Agency director Darren Murphy says: 'It's difficult because the story has been set in people's minds. Even now in media coverage we see inaccuracy. The only way to shift perceptions [as a company] is by your behaviour and getting messages about your behaviour out there. The situation provided an easy story of industrial relations: "US business in conflict with low-paid Asian women". The story writes itself, the fact that it's not true is beside the point – it allows you to come to a conclusion very quickly. That's not deliberate media distortion but the media using shorthand. We will make the case for change and modernisation in the industry and for Gate Gourmet's record as an employer. It's a slow task, a tough slog to turn that reputation round.'

British Airways
BRITISH AIRWAYS

Although Gate Gourmet has fared worse, the effect the dispute has had on the British Airways brand is still being calculated. British Airways' own financial figures show the direct financial cost has been £35m – the price of its fleet being grounded for two days. The figure was announced at the end of September, when BA revealed a fall in pre-tax profits of 18 per cent to £241m. Although it said this was not directly attributable to Gate Gourmet (it argued that the fall looked large because a year earlier, profits were buoyed by the sale of shares in Qantas), the City made its own assessment. On the same day as its Q3 figures were announced, BA's shares fell nearly 2.5 per cent to 306p.
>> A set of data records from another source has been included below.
/-- Slots that meet `which` are FREE once they have ended. -/
theorem endSlots_which (s : State) (which : Slot → Bool) (r : EndReason)
    (steady : ∀ (s : State) (n m : SlotNo) y, (s.endSlot n r).slot m = some y → ∃ x, s.slot m = some x ∧ (which y = true → which x = true))
    (n : SlotNo) (y : Slot) (h : (s.endSlots which r).slot n = some y) : which y = false := by
  have keep : ∀ (l : List SlotNo) (s : State),
      ∀ y, (l.foldl (fun s n => if (s.slot n).any which then s.endSlot n r else s) s).slot n = some y →
        ∃ x, s.slot n = some x ∧ (which y = true → which x = true) := by
    intro l
    induction l with
    | nil => intro s y h; exact ⟨y, h, id⟩
    | cons m l ih =>
      intro s y h
      obtain ⟨x, hx, e⟩ := ih _ y h
      dsimp only at hx
      split at hx
      · obtain ⟨z, hz, f⟩ := steady s m n x hx
        exact ⟨z, hz, fun k => f (e k)⟩
      · exact ⟨x, hx, e⟩
  have reach : ∀ (l : List SlotNo) (s : State), n ∈ l →
      ∀ y, (l.foldl (fun s n => if (s.slot n).any which then s.endSlot n r else s) s).slot n = some y →
        which y = false := by
    intro l
    induction l with
    | nil => intro s h; exact absurd h (by simp)
    | cons m l ih =>
      intro s h y hy
      rcases List.mem_cons.mp h with e | h
      · subst e
        obtain ⟨x, hx, e⟩ := keep l _ y hy
        dsimp only at hx
        split at hx
        · rw [endSlot_free] at hx; exact absurd hx (by simp)
        · rename_i no
          rw [hx] at no
          cases b : which y with
          | false => rfl
          | true => exact absurd (by simpa using e b) (by simpa using no)
      · exact ih _ h y hy
  exact reach _ s (mem_indices n) y h

/-- After a port's slots have ended, no slot in use is the port's (R120). -/
theorem endSlots_owner (s : State) (p : Port) (r : EndReason) (n : SlotNo) (y : Slot)
    (h : (s.endSlots (fun k => k.owner == p) r).slot n = some y) : y.owner ≠ p := by
  have k := endSlots_which s (fun k => k.owner == p) r (fun s n m y hy => by
    obtain ⟨x, hx, e⟩ := (endSlot_claims s n r).slots m y hy
    exact ⟨x, hx, fun b => by rw [← e]; exact b⟩) n y h
  simpa using k

theorem startOrphanHold_moves (s : State) (p : Port) : Moves s (s.startOrphanHold p) := by
  unfold startOrphanHold
  split
  · exact orphanRelease_moves s p
  · exact (Move.port s p _ ⟨id, id⟩).moves

theorem loseLease_moves (s : State) (p : Port) : Moves s (s.loseLease p) := by
  unfold loseLease
  have save : ∀ (s : State), Moves s (s.forgoReply p) := fun s => by
    unfold forgoReply
    exact (Move.store s _ s.memory s.imageState).moves
  -- the reply forgone may come first: it touches the save alone
  have comm : (s.losePort p).forgoReply p = (s.forgoReply p).losePort p := rfl
  rw [comm]
  have b : Broad ((s.forgoReply p).losePort p) ((((s.forgoReply p).losePort p).dropTrackers p).loseSlots p) := by
    unfold loseSlots
    exact ((dropTrackers_claims _ p).toBroad.trans (endSlots_claims _ _ _).toBroad).trans (replay_steady _).toBroad
  have free : ∀ n k, ((((s.forgoReply p).losePort p).dropTrackers p).loseSlots p).slot n = some k → k.owner ≠ p := by
    intro n k h
    unfold loseSlots at h
    obtain ⟨x, hx, e⟩ := (replay_steady _).slots n k h
    rw [e]
    exact endSlots_owner _ p _ n x hx
  have first := (save s).trans (Move.lost (s.forgoReply p) p _ b free).moves
  have edit := first.trans (Move.port _ p (fun x => { x with edit := none }) ⟨id, id⟩).moves
  exact edit.trans (startOrphanHold_moves _ p)
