-- ==== Sys2Proof/WellFormed.lean ====
section
/-! DEFINITION. Which commands can reach the part: every number fits the bytes its field has on the wire (R194), every list fits a frame of 240 payload bytes (R184), an image fits its memory (R196), and a frame of an unknown kind has no listed kind (R187). What the part thinks of a value in these widths is judged by the owning rules, not here. -/

namespace Sys2Proof

/-- Fits one byte (R194). -/
def fitsByte (n : Nat) : Bool := decide (n < 256)

/-- Fits two bytes (R194). -/
def fitsWord (n : Nat) : Bool := decide (n < 65536)

/-- An absent field, or one that fits. -/
def fitsMaybe (f : Nat → Bool) (x : Option Nat) : Bool := x.all f

/-- `count` entries of `width` bytes fit a payload whose other fields take `rest` bytes (R184). -/
def fitsPayload (rest width count : Nat) : Bool := decide (rest + width * count ≤ 240)

/-- The fields are fit, or the payload is malformed bytes. -/
def Payload.fits {α : Type} (f : α → Bool) : Payload α → Bool
  | .fields a => f a
  | .malformed => true

/-- R194. -/
def Target.fits : Target → Bool
  | .group n => fitsByte n
  | .circuits l => l.all fitsByte && fitsPayload 12 1 l.length

/-- R194. -/
def PlaceFields.fits (f : PlaceFields) : Bool := f.target.fits && fitsWord f.level && fitsWord f.fade && fitsByte f.rank

/-- R194. -/
def ReleaseFields.fits (f : ReleaseFields) : Bool := f.target.fits && fitsWord f.time

/-- R194. -/
def RecallFields.fits (f : RecallFields) : Bool := fitsByte f.preset && fitsMaybe fitsWord f.fade && fitsByte f.rank

/-- R194. -/
def Cue.fits : Cue → Bool
  | .place f => f.fits
  | .recall f => f.fits

/-- R194. -/
def RawKey.fits (k : RawKey) : Bool := fitsByte k.loop && fitsByte k.index

/-- R194. -/
def RawBindingTarget.fits : RawBindingTarget → Bool
  | .number n => fitsByte n
  | .run p q m => fitsByte p && fitsByte q && fitsByte m

/-- R194: SEQ_RUN (code 7) alone carries the three numbers of its target (R88). -/
def RawBinding.fits (b : RawBinding) : Bool :=
  fitsByte b.gate && fitsByte b.action && b.target.fits && fitsMaybe fitsWord b.level && fitsMaybe fitsWord b.fade
    && fitsMaybe fitsByte b.rank
    && (match b.target with
      | .run _ _ _ => b.action == 7
      | .number _ => b.action != 7)

/-- R194. -/
def RawStep.fits (x : RawStep) : Bool :=
  fitsByte x.kind && fitsMaybe fitsByte x.preset && fitsWord x.fade && fitsWord x.wait

/-- R194. -/
def RawSequence.fits (q : RawSequence) : Bool :=
  q.steps.all RawStep.fits && fitsPayload 9 6 q.steps.length && fitsByte q.rank && fitsByte q.endAction
    && fitsWord q.releaseTime && fitsWord q.passLimit

/-- R194. -/
def RawEntrySequence.fits (x : RawEntrySequence) : Bool :=
  fitsByte x.player && fitsByte x.mode && fitsMaybe fitsByte x.sequence

/-- R194. -/
def RawModeRecord.fits (m : RawModeRecord) : Bool :=
  fitsMaybe fitsByte m.entryPreset && fitsByte m.entryRank && fitsWord m.entryFade
    && m.entrySequence.all RawEntrySequence.fits

/-- R194: a line follows the route LOCAL (code 1) alone (R165). -/
def RawCircuitRecord.fits (r : RawCircuitRecord) : Bool :=
  fitsByte r.kind && fitsByte r.route && fitsMaybe fitsByte r.line && fitsWord r.base && fitsMaybe fitsWord r.emergency
    && fitsMaybe fitsByte r.curve && fitsMaybe fitsWord r.min && fitsMaybe fitsWord r.max
    && fitsMaybe fitsWord r.threshold && fitsMaybe fitsWord r.hysteresis && fitsMaybe fitsWord r.dwell
    && r.line.isSome == (r.route == 1)

/-- R194. -/
def RawRoleRecord.fits (r : RawRoleRecord) : Bool :=
  fitsByte r.maxRank && r.access.all (fun l => l.all fitsByte && fitsPayload 13 1 l.length) && fitsByte r.permissions
    && fitsWord r.lease && fitsWord r.orphanHold && fitsWord r.orphanRelease && fitsByte r.linkRate

/-- The memory of R196 holds 64 KiB. -/
def ImageRead.fits : ImageRead → Bool
  | .external bytes => decide (bytes.length ≤ 65536)
  | .failed => true
  | .stored => true

/-- The header of R196: a format number of one byte and a length of two (notes/assumptions/9.md). -/
def HeaderLeft.fits : HeaderLeft → Bool
  | .part format length _ => fitsByte format && fitsWord length
  | .untouched => true
  | .whole => true

/-- R199. -/
def SaveFailure.fits : SaveFailure → Bool
  | .erasing left => left.fits
  | .tables => true
  | .header => true

/-- A kind byte that R187 does not list, or a table request, whose table kind R197 may not list. -/
def unknownKind (kind : Byte) : Bool :=
  !(([0x01, 0x10, 0x11, 0x12, 0x20, 0x21, 0x22, 0x23, 0x24, 0x25, 0x26, 0x27, 0x30, 0x31, 0x32, 0x33, 0x34, 0x42,
      0x43] : List Byte).contains kind)

/-- The command can reach the part (R184, R187, R194). -/
def Instr.wellFormed : Instr → Bool
  | .place _ _ x => x.fits PlaceFields.fits
  | .release _ _ x => x.fits ReleaseFields.fits
  | .recall _ _ x => x.fits RecallFields.fits
  | .setMode _ _ x => x.fits fitsByte
  | .standby _ _ x => x.fits fun f => fitsByte f.1 && fitsByte f.2.1 && fitsWord f.2.2
  | .go _ _ x => x.fits fun f => fitsByte f.1 && f.2.fits
  | .cancel _ _ x => x.fits fitsByte
  | .runSequence _ _ x => x.fits fun f => fitsByte f.1 && fitsByte f.2.1 && fitsByte f.2.2.1 && fitsWord f.2.2.2
  | .setPlayer _ _ x => x.fits fun f => fitsByte f.1 && fitsByte f.2.1 && fitsWord f.2.2
  | .queryCircuit _ _ x => x.fits fitsByte
  | .queryStation _ _ x => x.fits fun f => fitsByte f.1 && fitsByte f.2
  | .readNotices _ _ x => x.fits fitsWord
  | .readGroup _ _ x => x.fits fitsByte
  | .readPreset _ _ x => x.fits fun f => fitsByte f.1 && fitsWord f.2
  | .readBindings _ _ x => x.fits RawKey.fits
  | .readStationTable _ _ x => x.fits fitsByte
  | .readSequence _ _ x => x.fits fitsByte
  | .readModeRecord _ _ x => x.fits fitsByte
  | .readCircuitRecord _ _ x => x.fits fitsByte
  | .readRoleRecord _ _ x => x.fits fitsByte
  | .readSystemSetting _ _ x => x.fits fun f => fitsByte f.1 && fitsByte f.2
  | .writeRankTable _ _ x => x.fits fun l => l.all fitsByte && decide (l.length = 8)
  | .writeGroup _ _ x => x.fits fun f => fitsByte f.1 && f.2.all fitsByte && fitsPayload 3 1 f.2.length
  | .writePresetOpen _ _ x => x.fits fun f => fitsByte f.1 && fitsWord f.2.1 && fitsWord f.2.2
  | .writePresetPairs _ _ x =>
    x.fits fun f => fitsByte f.1 && f.2.all (fun y => fitsByte y.1 && fitsWord y.2) && fitsPayload 4 3 f.2.length
  | .writeBindings _ _ x =>
    x.fits fun f => f.1.fits && fitsByte f.2.1 && f.2.2.all RawBinding.fits && fitsPayload 5 6 f.2.2.length
  | .writeStationTable _ _ x =>
    x.fits fun f => fitsByte f.1 && f.2.all (fun y => fitsByte y.1 && fitsByte y.2) && fitsPayload 3 2 f.2.length
  | .writeSequence _ _ x => x.fits fun f => fitsByte f.1 && f.2.fits
  | .writeModeRecord _ _ x => x.fits fun f => fitsByte f.1 && f.2.fits
  | .writeCircuitRecord _ _ x => x.fits fun f => fitsByte f.1 && f.2.fits
  | .writeRoleRecord _ _ x => x.fits fun f => fitsByte f.1 && f.2.fits
  | .writeSystemSetting _ _ x => x.fits fun f => fitsByte f.1 && fitsByte f.2.1 && fitsWord f.2.2
  | .unknownRequestKind _ kind _ => unknownKind kind
  | .imageTaken read => read.fits
  | .saveFailed failure => failure.fits
  | .fullReset | .startupEnd | .badFrame _ _ | .lostFrameIgnored _ | .ping _ _ _
  | .emergencyOn _ _ _ | .clearEmergency _ _ _ | .subscribe _ _ _ | .readCounters _ _ _ | .readRankTable _ _ _
  | .saveConfig _ _ _ | .saveDone | .restart _ _ _ | .leaseExpiry _ | .lostTimerExpiry _
  | .orphanHoldExpiry _ | .fadeCompletion _ _ | .transitionEnd _ | .poll _ | .report _ _ | .replyWindowExpiry _
  | .holdTimerExpiry _ | .quietTimerExpiry _ | .refusalBlinkExpiry _ | .deferredEntryExpiry | .slotExpiry _
  | .waitTimerExpiry _ | .contactReading _ | .debounceTimerExpiry | .rackSample | .dwellEnd _ | .pwmPeriodEnd _ => true

end Sys2Proof
end

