/-- A recovery overtaken whole is complete, and the entry actions leave it so (R161). -/
theorem PortsPassed.entered_completes (recovering : s.emergency.state = .recovering) (left : s.emergency.recovery ≠ [])
    (runs : ∀ c ∈ s.emergency.recovery, ∃ y, (s.circuit c).transition = some y ∧ y.cause = .recovery) :
    t.emergency.state = .normal ∧ t.emergency.recovery = []
      ∧ Announced t (.emergency .normal s.emergency.accepted .recoveryComplete 0) := by
  have emergency := passed.emergency
  have circuit := passed.sameClaims.circuit
  rw [← emergency] at recovering left runs ⊢
  obtain ⟨normal, empty, announced⟩ := clearForRestart_completes recovering left fun c mem => by
    obtain ⟨y, run, cause⟩ := runs c mem
    rw [circuit]
    exact recovering_of_cause run cause
  obtain ⟨state, recovery⟩ := entry.recovers.still (by rw [normal]; decide)
  exact ⟨state.trans normal, recovery.trans empty, entry.recovers.heard.announced announced⟩

theorem PortsPassed.entered_circuit (c : Circuit) :
    (t.circuit c).relay = (s.circuit c).relay ∧ (t.circuit c).raisedBy = none := by
  obtain ⟨_, raised, relay⟩ := passed.circuit c
  exact ⟨(entry.steady.circuits c).relay.trans relay, (entry.raises c).trans raised⟩

/-- The claims a restart leaves are those of the entry actions (R150, R151). -/
theorem PortsPassed.entered_owner (c : Circuit) : ∀ x ∈ t.claims c, x.owner = .mode ∨ ∃ n, x.owner = .seq n := by
  intro x mem
  by_contra other
  obtain ⟨mode, seq⟩ := not_or.mp other
  have wish := entry.owners c x.owner mode fun n same => seq ⟨n, same⟩
  rw [(passed.circuit c).1] at wish
  exact claimOf_eq_none.mp (Option.map_eq_none_iff.mp wish) x mem rfl

theorem PortsPassed.entered_key (k : KeyAddr) : t.key k = { s.key k with phase := .none, blinkEnd := none } := by
  rw [key_of_loops entry.steady.loops, key_clearForRestart, key_of_loops passed.loops]

theorem PortsPassed.entered_loop (l : LoopNo) : (t.loop l).pollMisses = (s.loop l).pollMisses
    ∧ (t.loop l).typeMismatches = (s.loop l).typeMismatches ∧ (t.loop l).exchange = (s.loop l).exchange := by
  have loop : t.loop l = b.clearForRestart.loop l := by
    unfold State.loop
    rw [entry.steady.loops]
  have stands : b.loop l = s.loop l := by
    unfold State.loop
    rw [passed.loops]
  rw [loop, ← stands]
  exact loop_clearForRestart b l

theorem PortsPassed.entered_counters (q : Port) : (t.port q).badFrames = (s.port q).badFrames
    ∧ (t.port q).busyReplies = (s.port q).busyReplies ∧ (t.port q).leaseLosses = (s.port q).leaseLosses := by
  have same := port_entered entry q
  exact ⟨same.badFrames.trans (passed.badFrames q), same.busyReplies.trans (passed.busyReplies q),
    same.leaseLosses.trans (passed.leaseLosses q)⟩

/-- A circuit that no entry action touches stands as the clearing left it (R44). -/
theorem PortsPassed.entered_untouched {c : Circuit} (out : c ∉ touched) : t.claims c = []
    ∧ (s.forced c = true → (t.circuit c).transition = (s.circuit c).transition)
    ∧ (s.forced c = false →
      (t.circuit c).transition = started .restart none (s.level c) s.tables.settings.restartFade) := by
  obtain ⟨claims, transition⟩ := entry.bare c out (passed.circuit c).1
  obtain ⟨forced, free⟩ := passed.transition c
  exact ⟨claims, fun h => transition.trans (forced h), fun h => transition.trans (free h)⟩

end

/-! ## The entry actions -/

theorem PortsPassed.record (m : HouseMode) : b.clearForRestart.modeRecord m = s.tables.modes.get m.ix := by
  unfold modeRecord
  rw [passed.swept.tables]

theorem PortsPassed.entryCircuits (r : ModeRecord) : entryCircuits b.clearForRestart r = entryCircuits s r := by
  rw [entryCircuits_eq, entryCircuits_eq, presetCircuits_of_tables passed.swept.tables,
    sequenceCircuits_of_tables passed.swept.tables]

variable {m : HouseMode} (mode : s.mode = some m)
include mode

theorem PortsPassed.mode_kept : b.clearForRestart.mode = some m := passed.swept.mode.trans mode

theorem PortsPassed.entered_actions : ∃ (w u x : State) (preset : PresetOutcome) (sequence : SequenceOutcome),
    RestartCleared s w ∧ PresetEntered w u (s.tables.modes.get m.ix) preset
      ∧ SequenceEntered u x (s.tables.modes.get m.ix) sequence
      ∧ b.clearForRestart.reenterMode =
        x.announce (.mode m (some m) .restart preset sequence (entryRefused preset sequence)) := by
  obtain ⟨preset, sequence, entered, ran, change⟩ := changeMode_same (passed.mode_kept mode) .restart
  rw [passed.record] at entered ran
  exact ⟨_, _, _, preset, sequence, passed.restartCleared m, entered, ran,
    (reenterMode_some (passed.mode_kept mode)).trans change⟩

theorem PortsPassed.entered_named : EntryEvent (Machine.entryCircuits s (s.tables.modes.get m.ix)) b.clearForRestart
    b.clearForRestart.reenterMode := by
  have entry := changeMode_same_entry (passed.mode_kept mode) .restart
  rw [← reenterMode_some (passed.mode_kept mode), passed.record, passed.entryCircuits] at entry
  exact entry

theorem PortsPassed.entered_player (n : PlayerNo)
    (runs : ∀ mode q, (s.tables.modes.get m.ix).entrySequence ≠ some (.run n mode q)) :
    b.clearForRestart.reenterMode.player n = .clear := by
  obtain ⟨preset, sequence, _, _, change⟩ := changeMode_same (passed.mode_kept mode) .restart
  rw [← passed.record] at runs
  rw [reenterMode_some (passed.mode_kept mode), change, player_announce]
  have stands := sequenceDone_player (s := b.clearForRestart) (m := m)
    (fun i => by rw [passed.swept.players]; rfl) n runs
  exact stands.trans (passed.swept.players n)

/-- Where the record of the mode names no action, the clearing is announced with the mode, and no more. -/
theorem PortsPassed.entered_nothing (preset : (s.tables.modes.get m.ix).entryPreset = none)
    (sequence : (s.tables.modes.get m.ix).entrySequence = none) :
    ∃ n, b.clearForRestart.reenterMode = (b.clearForRestart.modeReleased m).announce n := by
  obtain ⟨_, _, _, _, change⟩ := changeMode_same (passed.mode_kept mode) .restart
  rw [← passed.record] at preset sequence
  rw [sequenceDone_nothing preset sequence] at change
  exact ⟨_, (reenterMode_some (passed.mode_kept mode)).trans change⟩

theorem PortsPassed.entered_nothing_counters (preset : (s.tables.modes.get m.ix).entryPreset = none)
    (sequence : (s.tables.modes.get m.ix).entrySequence = none) :
    b.clearForRestart.reenterMode.counters = s.counters := by
  obtain ⟨n, eq⟩ := passed.entered_nothing mode preset sequence
  rw [eq, counters_announce, counters_modeReleased, passed.swept.counters]

theorem PortsPassed.entered_nothing_dropped (preset : (s.tables.modes.get m.ix).entryPreset = none)
    (sequence : (s.tables.modes.get m.ix).entrySequence = none) (q : Port) :
    (b.clearForRestart.reenterMode.port q).noticesDropped = (s.port q).noticesDropped := by
  obtain ⟨n, eq⟩ := passed.entered_nothing mode preset sequence
  rw [eq, port_announce, passed.modeReleased_port, ← passed.dropped q]
  refine hear_dropped (fun on => ?_) n
  obtain ⟨_, queue | ⟨_, _, queue⟩⟩ := passed.queues q on
  · rw [queue, List.length_nil]
    decide
  · rw [queue, List.length_singleton]
    decide

end

end State

/-! ## RESTART -/

theorem exec_restart_denied {s : State} {p : Port} (ready : Ready s p) (tag : Byte)
    (denied : s.permits p .admin = false) :
    exec (.restart p tag (.fields ())) s = .next (answered s p 0x43 tag .denied .empty) := by
  have refused : (s.refreshLease p).permits p .admin = false := denied
  show execRestart p tag (.fields ()) s = _
  unfold execRestart
  rw [receive_ready 0x43 tag ready rfl]
  dsimp only
  rw [refused, ← respond_refreshLease]
  rfl

theorem exec_restart_saving {s : State} {p : Port} (ready : Ready s p) (tag : Byte)
    (admin : s.permits p .admin = true) (saves : s.save ≠ none) :
    exec (.restart p tag (.fields ())) s = .next (answered s p 0x43 tag .busySaving .empty) := by
  have allowed : (s.refreshLease p).permits p .admin = true := admin
  have saving : (s.refreshLease p).saving = true := Option.isSome_iff_ne_none.mpr saves
  show execRestart p tag (.fields ()) s = _
  unfold execRestart
  rw [receive_ready 0x43 tag ready rfl]
  dsimp only
  rw [allowed, saving, ← respond_refreshLease]
  rfl

/-- Settles O47: the ports are passed, the rest is cleared, and the mode kept is entered where nothing holds anything. -/
theorem restartClearsAndKeeps : Obligations.RestartClearsAndKeeps := by
  refine fun s p tag ready => ⟨fun admin saves => ?_, exec_restart_saving ready tag, exec_restart_denied ready tag⟩
  have passed := portsPassed s p tag
  have taken : (answered s p 0x43 tag .ok .empty).restart =
      (answered s p 0x43 tag .ok .empty).restartPorts.clearForRestart.reenterMode := passed.replay ready.settled
  refine ⟨_, (exec_restart_ready ready tag admin saves).trans (congrArg Host.Outcome.next taken), ?_⟩
  clear taken
  generalize (answered s p 0x43 tag .ok .empty).restartPorts = b at passed
  have swept := passed.swept
  obtain ⟨touched, entry⟩ := reenterMode_entry b.clearForRestart
  have steady := entry.steady
  have port := port_entered entry
  refine ⟨passed.entered_trackers entry, entry.slots_none swept.free, entry.deferred.trans swept.deferred,
    entry.warned.trans swept.warned, steady.tables.trans swept.tables, steady.versions.trans swept.versions,
    steady.configState.trans swept.configState, steady.memory.trans swept.memory, steady.mode.trans swept.mode,
    steady.contact.2.1.trans passed.contact.1, steady.contact.2.2.trans passed.contact.2, passed.entered_still entry,
    passed.entered_completes entry, passed.entered_circuit entry, passed.entered_owner entry, passed.entered_key entry,
    passed.entered_counters entry, passed.entered_loop entry, ?counters, fun m mode => ⟨passed.entered_actions mode,
      fun c => passed.entered_untouched (passed.entered_named mode), passed.entered_player mode⟩,
    fun m mode preset sequence => ⟨fun c => ?untouched, fun n => ?players,
      passed.entered_nothing_counters mode preset sequence, passed.entered_nothing_dropped mode preset sequence⟩,
    steady.lines.trans swept.lines, steady.frameCount.trans swept.frameCount, steady.rackDue.trans swept.rackDue,
    fun q other => (port q).link.trans (passed.others q other).link,
    fun q other => (port q).linkRate.trans (passed.others q other).linkRate,
    fun q => ⟨(port q).orphanEnd.trans (passed.orphanEnd q), (port q).edit.trans (passed.edit q),
      (port q).subscriptions.trans (passed.subscriptions q)⟩,
    (port p).lastReply.trans passed.lastReply, ?online⟩
  case counters => exact entry.counters.trans (by rw [swept.counters])
  case untouched =>
    refine passed.entered_untouched (passed.entered_named mode) ?_
    rw [entryCircuits_eq]
    unfold presetCircuits sequenceCircuits
    rw [preset, sequence]
    exact List.not_mem_nil
  case players => exact passed.entered_player mode n fun _ _ => by rw [sequence]; exact nofun
  case online =>
    exact ((entry.recovers.heard.online p).trans ((clearForRestart_recovers b).heard.online p)).trans passed.online

end Sys2Proof.Machine
end
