-- ==== Sys2Proof/Word.lean ====
section
/-! DEFINITION. The bus word and the aperture offset (20_memory.md R40, R41, R48; 30_encoding.md R65). -/

namespace Sys2Proof

/-- A 32-bit bus word: bit 0 is the least significant bit (R10, R48). -/
abbrev Word := BitVec 32

/-- A 15-bit offset into the 0x8000-byte register aperture (R40, R65). -/
abbrev Offset := BitVec 15

end Sys2Proof
end

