-- ==== Sys2Proof/Machine/Control.lean ====
section
/-! DEFINITION. NOP, the command without a computation (43_control.md R89). -/

namespace Sys2Proof.Machine

/-- NOP (R89, D41, C9): ERR = 0 and DONE = 1, and nothing else. It is performed at its CMD write while idle; a word written
while BUSY is dropped before it is decoded (R88, `cmdWrite`). -/
def execNop (s : State) : StepOutcome := .next { s with err := .noError, done := true }

end Sys2Proof.Machine
end

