-- ==== Sys2Proof/Machine/Primality.lean ====
section
/-! DEFINITION. The Solovay-Strassen test: SSTRIAL and SSTEST (42_primality.md). -/

namespace Sys2Proof.Machine

/-- R81: the classes of a candidate. -/
inductive Candidate where
  | rejected | trivial | run
deriving DecidableEq, Repr

/-- R81: Precheck(p). -/
def precheck (p : Nat) : Candidate :=
  if p < 2 ∨ (p % 2 = 0 ∧ p ≠ 2) then .rejected
  else if p = 2 then .trivial
  else .run

/-- R82: what a trial returns; a trial without a symbol has neither j nor x. -/
inductive Trial where
  | undefinedSymbol
  | mismatch (j : Int) (x : Nat)
  | pass (j : Int) (x : Nat)
deriving DecidableEq, Repr

/-- R82: TrialF(p, a), for odd p >= 3 and 1 <= a <= p - 1. -/
def trialF (p a : Nat) : Trial :=
  if gcdF a p ≠ 1 then .undefinedSymbol
  else
    let j := jacobiF a p
    let x := modExpF a ((p - 1) / 2) p
    if mapJ j p = x then .pass j x else .mismatch j x

/-- R82: whether a trial passes. -/
def trialPasses (p a : Nat) : Bool :=
  match trialF p a with
  | .undefinedSymbol => false
  | .mismatch _ _ => false
  | .pass _ _ => true

/-- The completion of a candidate that is rejected (R83, R84). -/
def rejectedResult : CmdResult := .complete 0 false .noSymbol .rejected 0

/-- The completion of the candidate 2 (R83, R84, C5). -/
def trivialResult : CmdResult := .complete 0 true .noSymbol .trivial 0

/-- R83: the completion of SSTRIAL after its trial. -/
def sstrialOutcome (t : Trial) : CmdResult :=
  match t with
  | .undefinedSymbol => .complete 0 false .noSymbol .jacobiUndefined 0
  | .mismatch j x => .complete x false (encJ j) .mismatch 0
  | .pass j x => .complete x true (encJ j) .passed 0

/-- R83: the pseudocode of SSTRIAL for candidate p and witness a. -/
def sstrialResult (p a : Nat) : CmdResult :=
  match precheck p with
  | .rejected => rejectedResult
  | .trivial => trivialResult
  | .run => if a = 0 ∨ a > p - 1 then .raise .witnessRange else sstrialOutcome (trialF p a)

/-- R84's loop for candidate p: `k` trials still to run, the next witness is draw number `c`, `t` trials have passed and
`last` was the last witness. It answers the completion and the number of the next draw. -/
def sstestLoop (source : Nat → Nat) (p : Nat) : (k c t last : Nat) → CmdResult × Nat
  | 0, c, t, last => (.complete last true .noSymbol .passed t, c)
  | k + 1, c, t, _ =>
    match trialF p (drawWitness source p c) with
    | .undefinedSymbol => (.complete (drawWitness source p c) false .noSymbol .jacobiUndefined t, c + 1)
    | .mismatch _ _ => (.complete (drawWitness source p c) false .noSymbol .mismatch t, c + 1)
    | .pass _ _ => sstestLoop source p k (c + 1) (t + 1) (drawWitness source p c)

/-- R84: the pseudocode of SSTEST for candidate p and k trials, its witnesses the draws c, c + 1, ... of a source. -/
def sstestResult (source : Nat → Nat) (p k c : Nat) : CmdResult × Nat :=
  match precheck p with
  | .rejected => (rejectedResult, c)
  | .trivial => (trivialResult, c)
  | .run => sstestLoop source p k c 0 0

/-- SSTRIAL (R83): one trial of candidate OPN with witness OPA. -/
def execSstrial (s : State) : StepOutcome := .next (finish (sstrialResult (opN s) (opA s)) s)

/-- SSTEST (R84): ITER trials of candidate OPN with drawn witnesses; each is a FREE VALUE (log 7). The draws used are
counted, so that no later draw repeats one (log 9). -/
def execSstest (s : State) : StepOutcome :=
  let o := sstestResult Config.witness (opN s) s.iter.toNat s.draws
  .next (finish o.1 { s with draws := o.2 })

end Sys2Proof.Machine
end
The newspapers were not kind. The Independent's Michael Harrison described the dispute as a cost-cutting exercise that was coming back to bite BA (it outsourced its meals in 1997), adding that it all added up to a 'planeload of bad publicity'. The Guardian described it as 'a dispute at a prawn risotto factory which will delay 300,000 passengers and humiliate BA'. Worse still, journalists have spotted a trend – this was the third summer in a row in which BA suffered a crisis. In 2004 it was the cancellation of flights in the summer rush, in 2003 it was the 'swipe-card strike' and its botched attempts to introduce clocking-on arrangements for groundstaff.

The indication is that BA is coping. The week after its results were published, former Aer Lingus boss Willie Walsh joined as CEO and embarked on a whirlwind media tour. It seems to have done the trick. Back in The Indy, he was quoted as saying 'I'm not Rod' [Eddington, his predecessor] and promised no more industrial action.